**Activity:** Your reply should be a single number, the count of lines in the records that contain "index".

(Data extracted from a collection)
Start of Block

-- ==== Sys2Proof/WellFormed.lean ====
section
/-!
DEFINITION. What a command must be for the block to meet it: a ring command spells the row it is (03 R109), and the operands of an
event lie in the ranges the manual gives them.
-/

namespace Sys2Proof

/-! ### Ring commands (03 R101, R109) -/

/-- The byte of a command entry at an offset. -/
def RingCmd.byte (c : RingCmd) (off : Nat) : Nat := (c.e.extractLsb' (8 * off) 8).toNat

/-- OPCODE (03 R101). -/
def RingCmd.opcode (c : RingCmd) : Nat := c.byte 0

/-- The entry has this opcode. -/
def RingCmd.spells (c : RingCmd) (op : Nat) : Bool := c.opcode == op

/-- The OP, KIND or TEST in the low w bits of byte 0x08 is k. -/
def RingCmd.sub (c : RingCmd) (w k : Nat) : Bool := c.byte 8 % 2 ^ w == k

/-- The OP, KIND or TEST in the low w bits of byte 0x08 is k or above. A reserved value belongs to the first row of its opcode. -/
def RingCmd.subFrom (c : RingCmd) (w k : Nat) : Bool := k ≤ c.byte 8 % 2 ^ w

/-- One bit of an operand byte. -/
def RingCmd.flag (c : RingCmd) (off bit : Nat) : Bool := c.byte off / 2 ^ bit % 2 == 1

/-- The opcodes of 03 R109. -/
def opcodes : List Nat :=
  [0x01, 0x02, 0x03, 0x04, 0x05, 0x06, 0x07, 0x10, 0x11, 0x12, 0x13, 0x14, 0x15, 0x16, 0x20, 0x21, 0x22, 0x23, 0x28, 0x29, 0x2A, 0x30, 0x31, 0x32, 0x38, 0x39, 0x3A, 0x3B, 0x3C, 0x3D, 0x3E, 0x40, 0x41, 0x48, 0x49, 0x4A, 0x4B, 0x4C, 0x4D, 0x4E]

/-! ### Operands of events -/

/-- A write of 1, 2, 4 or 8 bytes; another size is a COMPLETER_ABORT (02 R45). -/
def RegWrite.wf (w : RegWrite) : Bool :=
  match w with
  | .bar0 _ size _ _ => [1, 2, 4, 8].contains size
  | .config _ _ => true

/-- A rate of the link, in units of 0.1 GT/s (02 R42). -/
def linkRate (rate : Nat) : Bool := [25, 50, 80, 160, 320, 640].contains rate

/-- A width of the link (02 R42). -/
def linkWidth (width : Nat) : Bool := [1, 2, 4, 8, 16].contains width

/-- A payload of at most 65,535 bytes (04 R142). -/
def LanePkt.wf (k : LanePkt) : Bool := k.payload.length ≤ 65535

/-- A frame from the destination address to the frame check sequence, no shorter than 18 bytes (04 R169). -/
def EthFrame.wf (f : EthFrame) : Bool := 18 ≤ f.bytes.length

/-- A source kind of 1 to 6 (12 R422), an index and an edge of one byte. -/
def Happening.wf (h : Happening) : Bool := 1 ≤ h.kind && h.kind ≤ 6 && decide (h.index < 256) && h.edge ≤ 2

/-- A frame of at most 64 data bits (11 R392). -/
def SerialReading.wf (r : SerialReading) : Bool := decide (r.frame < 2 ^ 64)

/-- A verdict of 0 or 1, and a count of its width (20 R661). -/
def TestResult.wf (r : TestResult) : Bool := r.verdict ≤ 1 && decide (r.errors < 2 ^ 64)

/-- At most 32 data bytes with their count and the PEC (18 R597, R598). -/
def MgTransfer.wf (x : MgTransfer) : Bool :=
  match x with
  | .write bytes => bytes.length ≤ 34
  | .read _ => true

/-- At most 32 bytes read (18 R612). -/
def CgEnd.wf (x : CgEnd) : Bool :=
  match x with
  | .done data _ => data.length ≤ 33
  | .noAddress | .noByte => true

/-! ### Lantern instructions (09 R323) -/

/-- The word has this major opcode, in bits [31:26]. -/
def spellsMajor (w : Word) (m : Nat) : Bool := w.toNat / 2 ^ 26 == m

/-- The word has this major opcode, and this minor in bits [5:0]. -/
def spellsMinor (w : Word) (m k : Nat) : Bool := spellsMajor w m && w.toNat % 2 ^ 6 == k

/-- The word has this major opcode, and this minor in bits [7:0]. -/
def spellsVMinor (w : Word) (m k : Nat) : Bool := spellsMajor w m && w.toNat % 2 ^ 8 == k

End of Block

**Answer for this exercise:** 2